== Segment start ==

-- ==== Sys2Proof/Machine/Power.lean ====
section
/-! DEFINITION. Power, clocks and temperature (16_power_clocks_thermal R371 to R389). -/

namespace Sys2Proof.Machine

/-! ### Operating points (R371) -/

/-- CK_ARI at a point, in MHz. -/
def pointMhz (k : Nat) : U16 := BitVec.ofNat 16 (800 + 50 * k)

/-- A die's point is the lowest of the cap target, its ceiling and its fused maximum of 64. -/
def dieTarget (s : State) (d : Nat) : BitVec 7 :=
  BitVec.ofNat 7 (min s.pw.capPoint.toNat (min (s.diePw d).ceiling.toNat 64))

/-- A new target; in a droop or its hold-off it is held as pending (R380). -/
def retarget (s : State) (d : Nat) : State :=
  let q := s.diePw d
  if q.droop || q.holdoff then s.updDie d fun q => { q with pendingTarget := true }
  else s.updDie d fun q => { q with target := dieTarget s d }

/-- The dies' clocks run: from B3 on, and not after a shutdown. -/
def State.clocked (s : State) : Bool :=
  !s.boot.stopped && (match s.boot.stage with | .b3 | .b4 | .b5 | .running => true | _ => false)

/-- Sets bits of the power status that latch in 0x3003 (R377, R388). -/
def latch (s : State) (m : Byte) : State := { s with pw := { s.pw with latched := s.pw.latched ||| m } }

/-- Entry 0x3002. -/
def Power.status (p : Power) : Byte :=
  BitVec.ofNat 8 (bnat p.unattainable + 2 * bnat p.fastLimit + 4 * bnat p.coolantStop + 8 * bnat p.trip + 16 * bnat p.silent)

/-- GLIDE_STEP (R372): one step towards the target. A rising step raises the voltage and then switches the frequency, a
falling step switches first; in a droop and its hold-off the glide pauses (R380). -/
def execGlideStep (d : BitVec 2) (s : State) : Out :=
  let q := s.diePw d.toNat
  act (s.clocked && !q.droop && !q.holdoff && q.point != q.target) s fun s =>
    let k := if q.point.toNat < q.target.toNat then q.point.toNat + 1 else q.point.toNat - 1
    s.updDie d.toNat fun q => { q with point := BitVec.ofNat 7 k, mhz := pointMhz k, mv := Config.volt d.toNat k }

/-! ### Runs of samples -/

/-- Takes the oldest sample off a window kept in runs. -/
def popRun : List (Nat × Nat) → Nat × List (Nat × Nat)
  | [] => (0, [])
  | (n, v) :: t => if n ≤ 1 then (v, t) else (v, (n - 1, v) :: t)

/-- Adds a newest sample. -/
def pushRun (l : List (Nat × Nat)) (v : Nat) : List (Nat × Nat) :=
  match l.reverse with
  | (n, w) :: t => if w = v then ((n + 1, w) :: t).reverse else l ++ [(1, v)]
  | [] => [(1, v)]

def runLength (l : List (Nat × Nat)) : Nat := l.foldl (fun a e => a + e.1) 0

/-! ### The cap (R373 to R377) -/

/-- A write of w refills the window with samples equal to the current average (R373). -/
def refillWindow (s : State) (w : Nat) : State :=
  let avg := s.pw.sum / s.pw.w.toNat
  { s with pw := { s.pw with w := BitVec.ofNat 32 w, window := [(w, avg)], sum := w * avg } }

/-- Σ over the dies of f · V² at point k, and at the points they run at (DEDUCED, log 30). -/
def powerScale (k : Nat) : Nat :=
  (upTo 4).foldl (fun a d => a + (800 + 50 * k) * (Config.volt d k).toNat ^ 2) 0
def powerScaleNow (s : State) : Nat :=
  (upTo 4).foldl (fun a d => a + (s.diePw d).mhz.toNat * (s.diePw d).mv.toNat ^ 2) 0

/-- The point that the device runs at: the highest of its dies (DEDUCED, log 30). -/
def pointNow (s : State) : Nat := (upTo 4).foldl (fun a d => max a (s.diePw d).point.toNat) 0

/-- The hottest junction reading. -/
def hottest (s : State) : U32 :=
  (upTo 24).foldl (fun (a : U32) i => BitVec.ofNat 32 (fMax fF32 a.toNat (Tbl.get (0 : U32) s.pw.temps i).toNat).1) 0

/-- Does point k at duty j/8 meet p_next (R375)? Both sides are multiplied by w · 8 · the scale of the current point, so
that nothing is rounded; `e` is the period's sample. -/
def predOk (s : State) (e : Nat) (pnextW : Int) (k j : Nat) : Bool :=
  let hot := hottest s
  let dyn : Int := (e : Int) - Config.staticPower hot (pointNow s)
  let now : Int := powerScaleNow s
  decide (((Config.staticPower hot k : Int) * now * 8 + dyn * powerScale k * j) * s.pw.w.toNat ≤ pnextW * now * 8)

/-- The search of R375: the highest point at full duty, else the floor at the highest duty, else none. Duties move only rates here (DESIGN CHOICE, log 40). -/
def chooseCap (s : State) (e : Nat) (pnextW : Int) : Option (Nat × Nat) :=
  match ((countUp 1 64).reverse).find? fun k => predOk s e pnextW k 8 with
  | some k => some (k, 8)
  | none => (((countUp 1 8).reverse).find? fun j => predOk s e pnextW 0 j).map fun j => (0, j)

/-- The consumers of R385: rooms, solver units, atrium banks, HBM controllers, peer ports, each with its die pair. -/
def consumers : List Nat := upTo 428
def consumerDie (c : Nat) : Nat :=
  if c < 128 then c / 32 else if c < 144 then (c - 128) / 4 else if c < 400 then (c - 144) / 64
  else if c < 412 then (c - 400) / 3 else (c - 412) / 4

def addEnergy (t : Tbl U64) (k n : Nat) : Tbl U64 := Tbl.set t k (Tbl.get 0 t k + BitVec.ofNat 64 n)

/-- One consumer's share of a rail's energy (R385): to the partition that holds a tenant and its rings, else overhead. -/
def attributeShare (s : State) (c n : Nat) : State :=
  let p := s.ownerOfDie (consumerDie c)
  if (s.pst p).slot then
    let acts := (ringsOf p).map fun r => (Config.ringShare c r s.pw.periodCount).toNat
    let tot := max 65536 (acts.foldl (· + ·) 0)
    let f := fun (t : Tbl U64) (r : Nat) => addEnergy t r (n * (Config.ringShare c r s.pw.periodCount).toNat / tot)
    { s with pw := { s.pw with energyPart := addEnergy s.pw.energyPart p n, energyRing := (ringsOf p).foldl f s.pw.energyRing } }
  else { s with pw := { s.pw with energyOver := s.pw.energyOver + BitVec.ofNat 64 n } }

/-- Attribution of one rail's energy (R385): floors, the remainder to overhead (DEDUCED, log 31). -/
def attributeRail (s : State) (r e : Nat) : State :=
  let cs := consumers.filter fun c => (Config.railOf c).toNat == r
  let est := fun c => Config.consumerShare c s.pw.periodCount
  let t := cs.foldl (fun a c => a + est c) 0
  if t = 0 then { s with pw := { s.pw with energyOver := s.pw.energyOver + BitVec.ofNat 64 e } }
  else
    let s' := each cs s fun s c => attributeShare s c (e * est c / t)
    let given := cs.foldl (fun a c => a + e * est c / t) 0
    { s' with pw := { s'.pw with energyOver := s'.pw.energyOver + BitVec.ofNat 64 (e - given) } }

def Power.reg (p : Power) (i : Nat) : Regulator := Tbl.get {} p.regs i

/-- The device's measured energy of the period (R373). -/
def Power.sample (p : Power) : Nat := (upTo 16).foldl (fun a i => a + (p.reg i).rate.toNat) 0

/-- CONTROL_PERIOD (R373 to R377, R385). -/
def execControlPeriod (s : State) : Out :=
  act (s.clocked && s.pw.period) s fun s =>
    let e := s.pw.sample
    let (old, win) := popRun s.pw.window
    let sum := s.pw.sum - old + e
    let s := { s with pw := { s.pw with capNow := s.pw.cap, window := pushRun win e, sum := sum } }
    let w : Int := s.pw.w.toNat
    let pnextW : Int := min (2 * (1000 * s.pw.capNow.toNat : Nat) * w - sum) (2400000 * w)
    let best := chooseCap s e pnextW
    let (k, j) := best.getD (0, 1)
    let rises := best.isNone && !s.pw.unattainable
    let s := each (upTo 16) s fun s r => attributeRail s r (s.pw.reg r).rate.toNat
    let s := { s with pw := { s.pw with capPoint := BitVec.ofNat 7 k, capDuty := BitVec.ofNat 4 j, unattainable := best.isNone,
                                        lastSample := e, fastLimit := false, periodCount := s.pw.periodCount + 1,
                                        energyTotal := s.pw.energyTotal + BitVec.ofNat 64 e } }
    let s := each (upTo 4) s fun s d => retarget (s.updDie d fun q => { q with duty := BitVec.ofNat 4 j }) d
    let s := if best.isNone then latch s 0x01 else s
    if rises then logEvent s 0x0506 {} else s

/-! ### The fast limit (R378) -/

/-- Halves a die's frequency, to no less than 0.8 GHz; the glide resumes from the point nearest below. -/
def halveDie (s : State) (d : Nat) : State :=
  s.updDie d fun q =>
    let f := max 800 (q.mhz.toNat / 2)
    let k := BitVec.ofNat 7 ((f - 800) / 50)
    { q with mhz := BitVec.ofNat 16 f, point := k, target := k, pendingHalve := false }

/-- ACTIVITY_ESTIMATE (R378): an estimate of 1 µs, calibrated; when the trailing 2 ms reach 4.56 J every die is halved, a
die in a droop or its hold-off later (R380). -/
def execActivityEstimate (uj : BitVec 32) (s : State) : Out :=
  act s.clocked s fun s =>
    let (old, rest) := if runLength s.pw.fast < 2000 then (0, s.pw.fast) else popRun s.pw.fast
    let sum := s.pw.fastSum - old + uj.toNat
    let s := { s with pw := { s.pw with fast := pushRun rest uj.toNat, fastSum := sum } }
    if 4560000 ≤ sum && !s.pw.fastLimit then
      let s := latch { s with pw := { s.pw with fastLimit := true } } 0x02
      each (upTo 4) s fun s d =>
        let q := s.diePw d
        if q.droop || q.holdoff then s.updDie d fun q => { q with pendingHalve := true } else halveDie s d
    else s

/-! ### Droop (R379, R380) -/

/-- DROOP: a detector fires; the firing is counted and the die's clock stretched. -/
def execDroop (d : BitVec 2) (_group : BitVec 2) (s : State) : Out :=
  act s.clocked s fun s => s.updDie d.toNat fun q =>
    { q with droop := true, holdoff := false, droopCount := q.droopCount + 1,
             droopAt := if q.droop then q.droopAt else s.now, droopLogged := q.droop && q.droopLogged }

/-- DROOP_CLEAR: the stretch has been released; 64 ac of hold-off follow. -/
def execDroopClear (d : BitVec 2) (s : State) : Out :=
  act (s.clocked && (s.diePw d.toNat).droop) s fun s => s.updDie d.toNat fun q => { q with droop := false, holdoff := true }

/-- DROOP_HOLDOFF_END: what the droop held back acts. -/
def execDroopHoldoffEnd (d : BitVec 2) (s : State) : Out :=
  act (s.clocked && (s.diePw d.toNat).holdoff) s fun s =>
    let q := s.diePw d.toNat
    let s := s.updDie d.toNat fun q => { q with holdoff := false, pendingTarget := false, pendingHalve := false }
    let s := if q.pendingTarget then retarget s d.toNat else s
    if q.pendingHalve then halveDie s d.toNat else s

/-- PROLONGED_DROOP: more than 1 ms; logged, and the ceiling drops one step. -/
def execProlongedDroop (d : BitVec 2) (s : State) : Out :=
  let q := s.diePw d.toNat
  act (s.clocked && q.droop && !q.droopLogged && s.now > q.droopAt + 1000000) s fun s =>
    let s := logEvent s 0x0503 { unit := d.setWidth 8 }
    retarget (s.updDie d.toNat fun q => { q with droopLogged := true, ceiling := if q.ceiling = 0 then 0 else q.ceiling - 1 }) d.toNat

/-! ### Temperature (R381, R382) -/

/-- A reading above, at or above, at or below a whole number of degrees. -/
def degrees (n : Nat) : Nat := (roundPack fF32 .rne false n 0).1
def hotter (t : U32) (n : Nat) : Bool := (fLt fF32 (degrees n) t.toNat).1
def atLeast (t : U32) (n : Nat) : Bool := (fLe fF32 (degrees n) t.toNat).1
def atMost (t : U32) (n : Nat) : Bool := (fLe fF32 t.toNat (degrees n)).1

def setTemps (s : State) (base : Nat) (ts : List U32) : State :=
  { s with pw := { s.pw with temps := (upTo ts.length).foldl (fun t i => Tbl.set t (base + i) (ts.getD i 0)) s.pw.temps } }

def State.temp (s : State) (i : Nat) : U32 := Tbl.get 0 s.pw.temps i

/-- The sensors of CD d and BD d (DESIGN CHOICE, log 32) (DEDUCED, log 38). -/
def dieSensors (d : Nat) : List Nat := countUp (4 * d) 4 ++ countUp (16 + 2 * d) 2

/-- The ceiling of a die follows its hottest sensor, one step per 1 ms. -/
def thermalDie (s : State) (d : Nat) : State :=
  let ts := (dieSensors d).map s.temp
  let q := s.diePw d
  let step := s.since q.lastCeiling 1000000
  if ts.any fun t => hotter t 95 then
    let s := if q.hot then s else logEvent s 0x0501 { unit := BitVec.ofNat 8 d }
    let s := s.updDie d fun q => { q with hot := true }
    if step then
      retarget (s.updDie d fun q => { q with ceiling := if q.ceiling = 0 then 0 else q.ceiling - 1, lastCeiling := s.now }) d
    else s
  else if ts.all fun t => atMost t 93 then
    let s := s.updDie d fun q => { q with hot := false }
    if step && q.ceiling != 64 then
      retarget (s.updDie d fun q => { q with ceiling := q.ceiling + 1, lastCeiling := s.now }) d
    else s
  else s

/-- Refresh and admission rate of the stacks. -/
def thermalStacks (s : State) : State :=
  each (upTo 12) s fun s i =>
    let t := s.temp (24 + i)
    let half := if hotter t 95 then true else if atMost t 93 then false else s.pw.halfRate.getLsbD i
    { s with pw := { s.pw with refresh2x := putBits s.pw.refresh2x i (bit1 (hotter t 85)),
                               halfRate := putBits s.pw.halfRate i (bit1 half) } }

/-- A trip: any junction sensor at 115 °C or any stack at 105 °C. -/
def State.tripDue (s : State) : Bool :=
  ((upTo 24).any fun i => atLeast (s.temp i) 115) || ((upTo 12).any fun i => atLeast (s.temp (24 + i)) 105)

def tripIfDue (s : State) : State :=
  if s.tripDue && !s.boot.stopped then
    let s := latch { s with pw := { s.pw with thermtrip := true, trip := true } } 0x08
    shutdown s 0x0502 false
  else s

/-- THERMAL_READING (R381): the 24 junction sensors, every 100 µs. -/
def execThermalReading (temps : List (BitVec 32)) (s : State) : Out :=
  act s.clocked s fun s => tripIfDue (each (upTo 4) (setTemps s 0 (temps.take 24)) thermalDie)

/-- STACK_TEMPERATURE_READ (R370, R381): the 12 stacks, every 1 ms. -/
def execStackTemperatureRead (temps : List (BitVec 32)) (s : State) : Out :=
  act s.clocked s fun s => tripIfDue (thermalStacks (setTemps s 24 (temps.take 12)))

/-- COOL_OK_DEASSERT (R382): qualification begins. -/
def execCoolOkDeassert (s : State) : Out :=
  act s.ctl s fun s =>
    { s with pw := { s.pw with coolLowSince := match s.pw.coolLowSince with | some t => some t | none => some s.now } }

/-- COOLANT_STOP (R382): COOL_OK low for more than 100 µs, from B3 on (R442). -/
def execCoolantStop (s : State) : Out :=
  act (s.clocked && (match s.pw.coolLowSince with | some t => s.now > t + 100000 | none => false)) s fun s =>
    shutdown (latch { s with pw := { s.pw with coolantStop := true } } 0x04) 0x0504 false

/-- COOL_OK_ASSERT (R382): qualification ends; after a shutdown it restarts nothing. -/
def execCoolOkAssert (s : State) : Out :=
  act s.ctl s fun s => { s with pw := { s.pw with coolLowSince := none } }

/-! ### Regulators (R383) -/

/-- One regulator's part of a poll. -/
def pollOne (s : State) (x : RegReading) : State :=
  let i := x.reg.toNat
  let r := s.pw.reg i
  if r.addr = 0 then s
  else match x.eout with
    | some v =>
      let r := { r with rate := if r.known then v - r.eout else 0, eout := v, known := true, silent := 0, logged := false }
      let r := match x.telemetry with | some (a, b, c) => { r with vout := a, iout := b, temp := c } | none => r
      { s with pw := { s.pw with regs := Tbl.set s.pw.regs i r } }
    | none =>
      let n := r.silent + 1
      let s := { s with pw := { s.pw with regs := Tbl.set s.pw.regs i { r with silent := n, logged := r.logged || 3 ≤ n } } }
      if 3 ≤ n && !r.logged then logEvent s 0x0505 { unit := BitVec.ofNat 8 i } else s

/-- PMBUS_POLL (R383): readings of the regulators that the device has addresses for; one silent for three periods is
logged, and its last rate stands in its samples. -/
def execPmbusPoll (readings : List RegReading) (s : State) : Out :=
  act s.clocked s fun s =>
    let s := readings.foldl pollOne s
    let silent := (upTo 16).any fun i => 3 ≤ (s.pw.reg i).silent
    let s := { s with pw := { s.pw with silent := silent } }
    if silent then latch s 0x10 else s

end Sys2Proof.Machine
end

== Segment end ==

Would you print, exactly as written, every line above from the one holding "else if ts.all fun t => atMost t 93 then" through the one holding "coolLowSince := match", with both included and no other lines?

  else if ts.all fun t => atMost t 93 then
    let s := s.updDie d fun q => { q with hot := false }
    if step && q.ceiling != 64 then
      retarget (s.updDie d fun q => { q with ceiling := q.ceiling + 1, lastCeiling := s.now }) d
    else s
  else s

/-- Refresh and admission rate of the stacks. -/
def thermalStacks (s : State) : State :=
  each (upTo 12) s fun s i =>
    let t := s.temp (24 + i)
    let half := if hotter t 95 then true else if atMost t 93 then false else s.pw.halfRate.getLsbD i
    { s with pw := { s.pw with refresh2x := putBits s.pw.refresh2x i (bit1 (hotter t 85)),
                               halfRate := putBits s.pw.halfRate i (bit1 half) } }

/-- A trip: any junction sensor at 115 °C or any stack at 105 °C. -/
def State.tripDue (s : State) : Bool :=
  ((upTo 24).any fun i => atLeast (s.temp i) 115) || ((upTo 12).any fun i => atLeast (s.temp (24 + i)) 105)

def tripIfDue (s : State) : State :=
  if s.tripDue && !s.boot.stopped then
    let s := latch { s with pw := { s.pw with thermtrip := true, trip := true } } 0x08
    shutdown s 0x0502 false
  else s

/-- THERMAL_READING (R381): the 24 junction sensors, every 100 µs. -/
def execThermalReading (temps : List (BitVec 32)) (s : State) : Out :=
  act s.clocked s fun s => tripIfDue (each (upTo 4) (setTemps s 0 (temps.take 24)) thermalDie)

/-- STACK_TEMPERATURE_READ (R370, R381): the 12 stacks, every 1 ms. -/
def execStackTemperatureRead (temps : List (BitVec 32)) (s : State) : Out :=
  act s.clocked s fun s => tripIfDue (thermalStacks (setTemps s 24 (temps.take 12)))

/-- COOL_OK_DEASSERT (R382): qualification begins. -/
def execCoolOkDeassert (s : State) : Out :=
  act s.ctl s fun s =>
    { s with pw := { s.pw with coolLowSince := match s.pw.coolLowSince with | some t => some t | none => some s.now } }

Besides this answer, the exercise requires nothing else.